TASK DETAILS ▸
Begin at the line with "have hslot : ∀" and write out every line after it, exactly, through the last line below, adding nothing.

──────── LISTED RECORDS

-- ==== Sys2Proof/Machine/Ops.lean ====
section
/-!
DEFINITION. The named operations over the state: status, fetch, the stage slots, the engine cycle, the register write,
recording a fault and the reset that alone leaves it.
-/

namespace Sys2Proof.Machine

/-! ### Updates -/

/-- Writes what an engine cycle writes. -/
def State.setEngine (s : State) (pc count : Nat) (stages : Stages) (bt : Bool) : State :=
  { s with pc := pc, count := count, stages := stages, bt := bt }

/-- Writes the register file. -/
def State.setRegs (s : State) (regs : Vector Value 32) : State := { s with regs := regs }

/-- Writes `FAULT`. -/
def State.setFault (s : State) (cause : FaultCause) : State := { s with fault := cause }

/-- The host presents a program, its load having succeeded. -/
def State.loadProgram (s : State) (prog : List Tok) : State := { s with prog := prog, loaded := true }

/-- The edge is over: its inputs are gone and the edges' number grows. -/
def State.finishEdge (s : State) : State := { s with inputs := s.inputs.tail, edges := s.edges + 1 }

/-! ### Status -/

/-- `running ≡ PC < N` (R24). -/
def State.running (s : State) : Bool := decide (s.pc < s.prog.length)

/-- `halted ≡ PC ≥ N` (R24). -/
def State.halted (s : State) : Bool := decide (s.prog.length ≤ s.pc)

/-- `FAULT ≠ NONE` (R23, R107). -/
def State.faulted (s : State) : Bool := decide (s.fault ≠ .none)

/-- The cycle enable of R58 at an edge with `rst = 0`. -/
def State.cycleEnabled (s : State) : Bool := !s.faulted && s.running

/-! ### Fetch -/

/-- The fetch port: the token at an index of the program, none outside `0..N−1` (R8, R33, R36). -/
def State.fetch (s : State) (i : Nat) : Option Tok := s.prog[i]?

/-! ### Stage slots -/

/-- `STAGE[j]`. -/
def Stages.get (st : Stages) : StageName → Slot
  | .IF => st.IF
  | .ID => st.ID
  | .EX => st.EX
  | .MEM => st.MEM
  | .WB => st.WB

/-- `process(token)` on slot `j`: its content becomes `slot`, nothing is checked (R92). -/
def Stages.process (st : Stages) (slot : Slot) : StageName → Stages
  | .IF => { st with IF := slot }
  | .ID => { st with ID := slot }
  | .EX => { st with EX := slot }
  | .MEM => { st with MEM := slot }
  | .WB => { st with WB := slot }

/-- One cycle's movement: every slot's old content one stage toward WB, the old WB dropped, the fetched slot into IF
(R59, R61, R76). -/
def Stages.shift (st : Stages) (fetched : Slot) : Stages :=
  { IF := fetched, ID := st.IF, EX := st.ID, MEM := st.EX, WB := st.MEM }

/-! ### The engine cycle -/

/-- The cycle of R68 with the fetched token `tok` of class `br`: shift and fetch (R59, R61), branch check (R63), PC
update from the decision just resolved (R65), count (R67). Every right-hand side reads the old state (R6). -/
def State.engineCycle (s : State) (br : Bool) (tok : Tok) : State :=
  let btNew := if br then resolveBranch conditionSignal else s.bt
  let pcNext := if br && btNew then redirect s.pc else s.pc + 1
  s.setEngine pcNext (s.count + 1) (s.stages.shift (.full tok)) btNew

/-! ### The register write -/

/-- Stores a register; a write to `x0` is silently ignored (R21, R86). -/
def State.writeReg (s : State) (i : Fin 32) (v : Value) : State :=
  if i = 0 then s else s.setRegs (s.regs.set i v)

/-! ### Faults and reset -/

/-- `raise RegIndexError(cause)` (R9, R106): the cause is recorded if none is, and nothing else happens. There is no
trap entry: no state is saved and no handler exists (R109). -/
def State.raise (s : State) (cause : FaultCause) : State :=
  if s.faulted then s else s.setFault cause

/-- The reset event (R121), the only way out of the faulted state (R110). -/
def State.applyReset (s : State) : State :=
  ((s.setEngine 0 0 Stages.empty false).setRegs (resetRegs s.params s.edges)).setFault .none

end Sys2Proof.Machine
end

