-- ==== Sys2Proof/Machine/Core.lean ====
section
/-! DEFINITION. The machine behind the host's interface. -/

def Sys2Proof.core : Host.Core :=
  { State := Sys2Proof.Machine.State, Fault := Sys2Proof.Machine.Fault,
    Refusal := Sys2Proof.Machine.Refusal, step := Sys2Proof.Machine.step,
    reset := Sys2Proof.Machine.State.reset }
end

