/-- An enabled cycle keeps the invariant, a disabled one keeps the state. -/
theorem inv_cycleNext {s : State} (h : Inv s) : Inv s.cycleNext := by
  by_cases hen : s.fault = .none ∧ s.pc < s.prog.length
  · obtain ⟨hf, hpc⟩ := hen
    have htok := State.fetch_of_running hpc
    have hocc : OccupancyOk s.cycleNext := (occupancyOk_iff_below _).mpr <|
      occupancyBelow_mono (Nat.le_succ 5) <|
        occupancyBelow_cycleNext hf htok ((occupancyOk_iff_below s).mp h.occupancy)
    rw [State.cycleNext_eq_setEngine hf htok] at hocc ⊢
    exact
      { params := h.params
        program := h.program
        tokens := h.tokens
        count_eq := congrArg (· + 1) h.count_eq
        pc_le := hpc
        bt_false := by simp [h.bt_false]
        occupancy := hocc
        regs := h.regs
        unloaded := h.unloaded }
  · rwa [State.cycleNext_of_disabled (s.cycleEnabled_eq_false_iff.mpr hen)]

/-- What the host presents on `rf_wdata` at a performed write fits `XLEN` bits (R29, R86). -/
theorem fitsSigned_of_writeDataFits {ps : Params} {e : EdgeInput} (h : writeDataFits ps e = true)
    (hrst : e.rst = false) (hwe : e.rfWe = true) : fitsSigned ps.xlen e.rfWdata = true := by
  simpa [writeDataFits, hrst, hwe] using h

/-- The ports keep the invariant: a register holds what it held or a value that fits. -/
theorem inv_portsNext {e : EdgeInput} {s : State} (hrst : e.rst = false) (hdata : writeDataFits s.params e = true)
    (h : Inv s) : Inv (s.portsNext e) where
  params := by simpa using h.params
  program := by simpa using h.program
  tokens := by simpa using h.tokens
  count_eq := by simpa using h.count_eq
  pc_le := by simpa using h.pc_le
  bt_false := by simpa using h.bt_false
  occupancy := fun j => by simpa using h.occupancy j
  regs := fun i => by
    rw [State.portsNext_params, State.portsNext_readReg]
    split
    next hwrite =>
      obtain ⟨-, -, hwe, -⟩ := hwrite
      exact fitsSigned_of_writeDataFits hdata hrst hwe
    next => exact h.regs i
  unloaded := by simpa using h.unloaded

/-- A program presented is loaded, so that an unloaded block still has none. -/
theorem State.presented_unloaded {s : State} (h : s.loaded = false → s.prog = []) :
    s.presented.loaded = false → s.presented.prog = [] := by
  obtain ⟨prog, hload⟩ | hnone := s.presented_cases
  · simp [hload]
  · rwa [hnone]

/-- Settles O22, by the three cases of an edge, each a composition of parts that keep the invariant. -/
theorem stepKeepsTheInvariant : Obligations.StepKeepsTheInvariant := by
  intro s t h hstep
  obtain ⟨hp, hcases⟩ := step_cases hstep
  obtain ⟨-, -, hprogram, htokens, hdata⟩ := s.edgeRefusal_eq_none_iff.mp hp
  obtain ⟨-, rfl⟩ | ⟨-, -, rfl⟩ | ⟨hrst, -, rfl⟩ := hcases
  · rw [← s.presented_params] at hprogram htokens
    exact inv_finishEdge <|
      inv_applyReset (by simpa using h.params) hprogram htokens (State.presented_unloaded h.unloaded)
  · exact inv_finishEdge h
  · rw [← s.cycleNext_params] at hdata
    exact inv_finishEdge (inv_portsNext hrst hdata (inv_cycleNext h))

/-! ### The invariant at reset -/

/-- The state after reset is the one that the edge numbered 0 leaves. -/
theorem State.reset_eq_edge : State.reset = ({ State.reset with edges := 0 } : State).applyReset.finishEdge := rfl

/-- The chip's own parameters are within R4's bounds. -/
theorem paramsOk_config : paramsOk Config.params = true := by
  simp [paramsOk, Config.params]

/-- Settles O21: the state after reset is left by a reset event with the empty program, which fits every bound. -/
theorem invariantHoldsAtReset : Obligations.InvariantHoldsAtReset := by
  rw [Obligations.InvariantHoldsAtReset, State.reset_eq_edge]
  exact inv_finishEdge <|
    inv_applyReset paramsOk_config (decide_eq_true (Nat.zero_le _)) rfl (fun _ => rfl)

/-! ### The number of occupied slots -/

/-- After `k` cycles of a program exactly the first `k` places are occupied (R19). -/
theorem expectedSlot_ne_empty_iff {prog : List Tok} {k : Nat} (hk : k ≤ prog.length) (j : Nat) :
    expectedSlot prog k j ≠ .empty ↔ j < k := by
  by_cases hj : j < k
  · have hin : k - 1 - j < prog.length := by omega
    simp [expectedSlot, hj, List.getElem?_eq_getElem hin]
  · simp [expectedSlot, hj]

/-- Of the five places, `min n 5` are below `n`. -/
theorem length_filter_place_lt (n : Nat) :
    (StageName.all.filter fun j => decide (place j < n)).length = min n 5 := by
  match n with
  | 0 | 1 | 2 | 3 | 4 => rfl
  | n + 5 =>
    have hall : ∀ j : StageName, place j < n + 5 := fun j => (place_lt_five j).trans_le (Nat.le_add_left 5 n)
    simp [hall, StageName.all]

/-- Settles O23: a slot is occupied exactly when its place is below `COUNT`. -/
theorem occupiedSlotsAreMinCountFive : Obligations.OccupiedSlotsAreMinCountFive := by
  intro s h
  have hslot : ∀ j : StageName, s.stages.get j ≠ .empty ↔ place j < s.count := fun j => by
    rw [h.occupancy j, h.count_eq]
    exact expectedSlot_ne_empty_iff h.pc_le (place j)
  calc occupied s.stages
      = (StageName.all.filter fun j => decide (place j < s.count)).length := by simp only [occupied, hslot]
    _ = min s.count 5 := length_filter_place_lt s.count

────────────────

RESPONSE BELOW ▸
  have hslot : ∀ j : StageName, s.stages.get j ≠ .empty ↔ place j < s.count := fun j => by
    rw [h.occupancy j, h.count_eq]
    exact expectedSlot_ne_empty_iff h.pc_le (place j)
  calc occupied s.stages
      = (StageName.all.filter fun j => decide (place j < s.count)).length := by simp only [occupied, hslot]
    _ = min s.count 5 := length_filter_place_lt s.count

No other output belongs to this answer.